[Top][All Lists]
[Date Prev][Date Next][Thread Prev][Thread Next][Date Index][Thread Index]
Re: sort: Parallel merging
From: |
Shaun Jackman |
Subject: |
Re: sort: Parallel merging |
Date: |
Wed, 17 Feb 2010 15:16:49 -0800 |
On Wed, 2010-02-17 at 14:57 -0800, Chen Guo wrote:
> > > As for buffer size, I highly doubt using 8 mb, even if we're magically
> > > guaranteed to get 100% of the cpu cache, would work better than a larger
> > > buffer.
> > >
> > > The main reason would be for larger files, you'd have to repeatedly
> > > write
> > > temporary files out to disk, then merge those temporary files.

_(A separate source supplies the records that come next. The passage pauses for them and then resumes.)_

-- ==== Sys2Proof/Machine/Calibration.lean ====
section
/-! DEFINITION. The swing core (R138 to R141), calibration records, background and foreground calibration (R169 to R193). -/
namespace Sys2Proof.Machine

/-- A core's state: f × 12 + c. -/
def Hub.core (h : Hub) (k : Nat) : CoreSt := vget h.cores k
def Hub.modCore (h : Hub) (k : Nat) (f : CoreSt → CoreSt) : Hub := { h with cores := vupd h.cores k f }
def Hub.fe (h : Hub) (f : Nat) : FeSt := vget h.fes f
def Hub.modFe (h : Hub) (f : Nat) (g : FeSt → FeSt) : Hub := { h with fes := vupd h.fes f g }
def Hub.modSwing (h : Hub) (f : Nat) (g : SwingSt → SwingSt) : Hub := h.modFe f (fun v => { v with swing := g v.swing })
def Hub.modCal (h : Hub) (g : CalSt → CalSt) : Hub := { h with cal := g h.cal }
def Hub.bg (h : Hub) (f : Nat) : BgSt := vget h.cal.bg f
def Hub.modBg (h : Hub) (f : Nat) (g : BgSt → BgSt) : Hub := h.modCal (fun c => { c with bg := vupd c.bg f g })

/-- FE dies that take part: present and not FAILED. -/
def Hub.feList (h : Hub) : List Nat := (List.range 4).filter h.feUp

/-- The channels of FE dies that take part, ascending. -/
def Hub.chList (h : Hub) : List Nat := (List.range 384).filter (fun n => h.feUp (chFe n))

/-! ### The calibration bus and the input switches (R169, R179, R182) -/

/-- What drives an FE die's calibration bus. -/
inductive BusSource where
  | ground | plusRef | minusRef | dac | calref
deriving DecidableEq, Repr

/-- The positions of a channel's input switch. -/
inductive InputSwitch where
  | balls | short | bus
deriving DecidableEq, Repr

/-- The 64 ms in which a foreground step stands: the steps measure in turns of that length. -/
def Hub.calTurn (h : Hub) : Nat := (h.time.ticks - h.cal.stepAt) / (64 * tMs)

/-- The source on die f's bus: the phase of a converter calibration, the step of a foreground one, else +bandgap (R180).
(DESIGN CHOICE: log 174.) -/
def Hub.calBus (h : Hub) (f : Nat) : BusSource :=
  let phase (p : Nat) : BusSource := if p = 0 then .ground else if p = 1 then .plusRef else .minusRef
  match h.get Obj.calStep with
  | 0 => if (vget h.cal.bg f).conv.isSome then phase (vget h.cal.bg f).phase else .plusRef
  | 1 => phase h.calTurn
  | 2 => .calref
  | 3 => .ground
  | 4 | 5 => .dac
  | _ => .plusRef

/-- Where every channel's input switch stands (R169, Table 6.4): at BALLS outside foreground calibration; at BUS in step D and in
the two turns of step E that read ±L₀, and at SHORT otherwise. (DESIGN CHOICE: log 174.) -/
def Hub.inputSwitch (h : Hub) : InputSwitch :=
  match h.get Obj.calStep with
  | 0 => .balls
  | 4 => .bus
  | 5 => if h.calTurn % 3 < 2 then .bus else .short
  | _ => .short

/-- The voltages that the amplifiers see at a hold: the balls', 0 at SHORT, and at BUS the level of each die's bus, which the
calibration DAC sets as the engine asks and no rule spells out reading by reading. (DESIGN CHOICE: log 174.) -/
def Hub.switched (h : Hub) (balls : List Int) : List Int × Hub :=
  match h.inputSwitch with
  | .balls => (balls, h)
  | .short => ([], h)
  | .bus =>
    let r := (List.range 4).foldl (fun (a : List Int × Hub) _ =>
      let d := a.2.drawInt
      (a.1 ++ [d.1], d.2)) ([], h)
    ((List.range 384).map (fun n => r.1.getD (n / 96) 0), r.2)

/-! ### The swing core (Table 4.5) -/

/-- SWING_STATE codes. -/
def Hub.swingSt (h : Hub) (f : Nat) : Nat := h.get (Obj.swingState f)

/-- The swing core's words stand for core c's in the frame of grid index `i` (R138, R139). -/
def Hub.swingServes (h : Hub) (f c i : Nat) : Bool :=
  (h.swingSt f ≥ 2 && h.get (Obj.swingCore f) = c && i ≥ (h.fe f).swing.from_) ||
    (match (h.fe f).swing.last with
     | some (d, u) => d = c && i < u
     | none => false)

/-- The objects that hold a converter's terms. -/
def convKeys (f c : Nat) : Nat × Nat :=
  if c = 12 then (Obj.caldSwingConvOffset f, Obj.caldSwingConvGain f)
  else (Obj.calcConvOffset (f * 12 + c), Obj.calcConvGain (f * 12 + c))

/-- A converter's terms in force. -/
def Hub.putTerms (h : Hub) (f c : Nat) (t : Nat × Nat) : Hub := (h.put (convKeys f c).1 t.1).put (convKeys f c).2 t.2

/-- What a converter had before the terms about to be loaded is kept until its takeover is over. -/
def Hub.keepTerms (h : Hub) (f c : Nat) : Hub :=
  let t := (h.get (convKeys f c).1, h.get (convKeys f c).2)
  h.modSwing f (fun v => { v with prev := if v.prev.isSome then v.prev else some t })

/-- A takeover of core c starts with an overlap at the next raw-frame boundary. -/
def Hub.swingTakeover (h : Hub) (f c : Nat) (byCal : Bool) : Hub :=
  let i := h.time.nextGrid
  let h := h.modSwing f (fun _ => { start := i, byCal := byCal })
  ((h.put (Obj.swingState f) 1).put (Obj.swingCore f) c).put (Obj.coreCoreStatus (f * 12 + c)) 1

/-- The served core is to return: OVERLAP_OUT from the next boundary on, core c on the coefficients given. -/
def Hub.swingReturn (h : Hub) (f : Nat) : Hub :=
  if h.swingSt f ≠ 2 then h else
  let i := h.time.nextGrid
  let c := h.get (Obj.swingCore f)
  let h := h.modSwing f (fun v => { v with start := i })
  (h.put (Obj.swingState f) 3).put (Obj.coreCoreStatus (f * 12 + c)) 1

/-- The swing core is IDLE and its core, if any, ACTIVE, on the coefficients it had before where the takeover has not ended well. -/
def Hub.swingIdle (h : Hub) (f : Nat) : Hub :=
  let c := h.get (Obj.swingCore f)
  let h := match (h.fe f).swing.prev with
    | some t => (h.putTerms f c t).modSwing f (fun v => { v with prev := none })
    | none => h
  let h := h.modCore (f * 12 + c) (fun v => { v with driftFlag := false })
  let h := if c < 12 then h.put (Obj.coreCoreStatus (f * 12 + c)) 0 else h
  (h.put (Obj.swingState f) 0).put (Obj.swingCore f) 0xFF

/-- BG_STOPPED on every channel of a die whose swing core is PERMANENT (R181, R192). -/
def Hub.bgStoppedBits (h : Hub) (f : Nat) : Hub :=
  h.forEach (List.range 96) (fun i h => h.putBit (Obj.chCalStatus (f * 96 + i)) 5 true)

/-- Background calibration of a die stops (R181). -/
def Hub.bgStopped (h : Hub) (f : Nat) : Hub := (h.bgStoppedBits f).modBg f (fun _ => {})

/-- Core c is retired and the swing core serves it for good (R140): `cause` 0 return mismatch, 1 core fault. -/
def Hub.swingPermanent (h : Hub) (f c cause : Nat) : Hub :=
  let i := if h.swingSt f ≥ 2 && h.get (Obj.swingCore f) = c then (h.fe f).swing.from_ else h.time.nextGrid
  let h := h.modSwing f (fun v => { v with from_ := i })
  let h := ((h.put (Obj.swingState f) 4).put (Obj.swingCore f) c).put (Obj.coreCoreStatus (f * 12 + c)) 4
  ((h.putBit (Obj.retiredCores f) c true).bgStopped f).log 0x0406 2 (srcFe f) (f + c * 256 + cause * 65536)

/-- A mode without sampling is entered, or CALIBRATE (R140, R181): any relieved core resumes on its previous terms, and the
round ends. -/
def Hub.swingStop (h : Hub) : Hub :=
  h.forEach (List.range 4) (fun f h =>
    let st := h.swingSt f
    let h := if st = 1 || st = 2 || st = 3 then h.swingIdle f else h
    h.modBg f (fun _ => {}))

/-- Why a SWING_REQUEST is refused (R140): the abort code, 0 when it is accepted. -/
def Hub.swingRefusal (h : Hub) (m : Mode) (f v : Nat) : Nat :=
  if m = .selfTest || m = .service then Abort.wrongMode
  else if v = 0xFE then 0
  else if h.swingSt f = 4 then Abort.swingUnavailable
  else if h.swingSt f ≠ 0 then Abort.busy else 0

/-- SWING_REQUEST in force: a takeover, which ends a calibration of the swing core itself, or a return, which ends that of the
core served. (DEDUCED: log 156; DESIGN CHOICE: log 197.) -/
def Hub.applySwingRequest (h : Hub) (f v : Nat) : Hub :=
  if v = 0xFE then
    if h.swingSt f ≠ 2 then h
    else
      let c := h.get (Obj.swingCore f)
      let h := h.modCore (f * 12 + c) (fun v => { v with driftFlag := false })
      (h.modBg f (fun v => { v with conv := none })).swingReturn f
  else (h.modBg f (fun v => { v with conv := none })).swingTakeover f v false

/-! ### Records (R174 to R177, R187, R188) -/

/-- The coefficient objects of core k's channel at input `inp`, without its temperature coefficients. -/
def termKeys (k inp : Nat) : List Nat :=
  ((List.range 4).map (fun r => Obj.calcOffset k inp r)) ++ ((List.range 4).map (fun r => Obj.calcGain k inp r)) ++
    [Obj.calcBufOffset k inp, Obj.calcBufGain k inp]

/-- The objects a record holds, in the order of its payload (Table 6.3); before those of 0x0150 stands the kind of the last
foreground calibration. (DESIGN CHOICE: log 45; DEDUCED: log 46.) -/
def recordKeys (num : Nat) : List Nat :=
  if 0x100 ≤ num && num < 0x130 then
    let k := num - 0x100
    [Obj.calcConvOffset k, Obj.calcConvGain k, Obj.calcTCal k, Obj.calcBgCalCount k, Obj.calcBgCalLast k] ++
      ((List.range 8).flatMap (fun inp => termKeys k inp ++
        [Obj.chCalCount (k * 8 + inp), Obj.chCalLast (k * 8 + inp)]))
  else if 0x140 ≤ num && num < 0x144 then
    let f := num - 0x140
    [Obj.caldRefValue f, Obj.caldRefSource f, Obj.caldTraceDeclared f, Obj.caldTraceMeasured f, Obj.caldTraceSpread f,
      Obj.caldTraceTime f, Obj.caldSwingConvOffset f, Obj.caldSwingConvGain f, Obj.caldSwingCalLast f]
  else if num = 0x150 then [Obj.calResult, Obj.calLastForeground]
  else if 0x10 ≤ num && num < 0x14 then
    let f := num - 0x10
    [Obj.caldRefValue f, Obj.caldSwingConvOffset f, Obj.caldSwingConvGain f] ++
      ((List.range 12).flatMap (fun c => [Obj.calcConvOffset (f * 12 + c), Obj.calcConvGain (f * 12 + c)] ++
        ((List.range 8).flatMap (fun inp => termKeys (f * 12 + c) inp ++
          ((List.range 4).map (fun r => Obj.calcTcGain (f * 12 + c) inp r)) ++ [Obj.calcTcOffset (f * 12 + c) inp]))))
  else []

/-- The record numbers of the part (Table 6.3). -/
def Part.records (p : Part) : List Nat :=
  (List.range p.fe).map (0x10 + ·) ++ (if p.simplex then [0x20] else [0x20, 0x21]) ++
    (if p.simplex then [0x30] else [0x30, 0x31]) ++
    (List.range (p.fe * 12)).map (0x100 + ·) ++ (List.range p.fe).map (0x140 + ·) ++ [0x150]

/-- A record is a trim record. -/
def isTrim (num : Nat) : Bool := num < 0x100

/-- Zero bytes that bring a payload to a multiple of 4. -/
def padTo4 (l : List Nat) : List Nat := l ++ List.replicate ((4 - l.length % 4) % 4) 0

/-- The bytes of a record's header (Table 6.2). -/
def CalRec.header (r : CalRec) : List Nat :=
  toBytes 2 r.number ++ toBytes 1 r.kind ++ toBytes 1 r.format ++ toBytes 2 r.payload.length ++ toBytes 2 r.rev ++
    toBytes 4 r.generation ++ toBytes 12 r.written ++ toBytes 4 r.boot ++ toBytes 4 0 ++ toBytes 8 r.serial

/-- The bytes of a record as it is stored. -/
def CalRec.bytes (r : CalRec) : List Nat := r.header ++ r.payload ++ toBytes 4 r.check

/-- The record with its check word made right. -/
def CalRec.sealed (r : CalRec) : CalRec := { r with check := crc32 (r.header ++ r.payload) }

/-- A stored copy qualifies (R176): check word, SERIAL and FORMAT. -/
def CalRec.ok (p : Part) (r : CalRec) : Bool :=
  r.check = crc32 (r.header ++ r.payload) && r.serial = p.serial && r.format = 1

/-- The payload of a record from the objects in force. (DEDUCED: log 46.) -/
def Hub.recordPayload (h : Hub) (num : Nat) : List Nat :=
  let kind := if num = 0x150 then [h.cal.lastKind % 256] else []
  padTo4 (kind ++ (recordKeys num).flatMap (fun k => toBytes (Catalog.len k) (h.get k)))

/-- One object of a record in force. A TIME96 never states more than 999,999,999 ns (R17): where a record's bytes do, the instant
is open. (DESIGN CHOICE: log 175.) -/
def Hub.loadKey (h : Hub) (k v : Nat) : Hub :=
  if Catalog.len k = 12 && !time96Ok v then
    let d := h.drawNat
    d.2.put k (time96 d.1 0)
  else h.put k v

/-- The objects of a payload are put in force, in the record's order; missing bytes leave the objects as they are.
(DEDUCED: log 46.) -/
def loadPayload : Hub → List Nat → List Nat → Hub
  | h, [], _ => h
  | h, k :: ks, bytes =>
    let n := Catalog.len k
    if bytes.length < n then h else loadPayload (h.loadKey k (ofBytes (bytes.take n))) ks (bytes.drop n)

/-- A record's payload is put in force. -/
def Hub.loadRecord (h : Hub) (num : Nat) (payload : List Nat) : Hub :=
  if num = 0x150 then
    loadPayload (h.modCal (fun c => { c with lastKind := payload.headD 0 })) (recordKeys num) (payload.drop 1)
  else loadPayload h (recordKeys num) payload

/-- The NVM of a hub die. -/
def Hub.nvmOf (h : Hub) (x : Nat) : List CalRec := if x = 0 then h.cal.nvm0 else h.cal.nvm1

/-- The copy of a record in a die's NVM. -/
def Hub.copyOf (h : Hub) (x num : Nat) : Option CalRec := (h.nvmOf x).find? (fun r => r.number = num)

/-- Where the next record of `len` bytes goes in the calibration area of 256 sectors of 4 KB: behind the last one, or at the start
of the next sector in rotation, which is erased, where it does not fit (R175). -/
def nvmPlace (at_ len : Nat) : Nat :=
  if at_ % 4096 + len ≤ 4096 then at_ else (at_ / 4096 + 1) % 256 * 4096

Whatever
> > > time you save talking to cache is more than lost to the extra time talking
> > > to disk.
> >
> > What if the temporary files were stored in RAM (i.e. tmpfs) rather than
> > on magnetic disk?
>
> I think I'm misunderstanding what you're trying to say... But the file stored
> in ram would be in a buffer. --buffer-size sets the size of this buffer, i.e.
> how
> much space in RAM you want to allocate to sort.
I'm suggesting setting the buffer size to the size of the CPU cache; the
sort process has 100% CPU affinity, i.e. no other processes allowed on
that CPU and so exclusive use of the data cache; and the temporary
directory is mounted on RAM (i.e. tmpfs) and not magnetic disk.
sort --buffer-size=8M --temporary-directory=/dev/shm
If the merging is parallel, under these circumstances, is it possible
that --buffer-size=8M could be faster than a larger value.
Cheers,
Shaun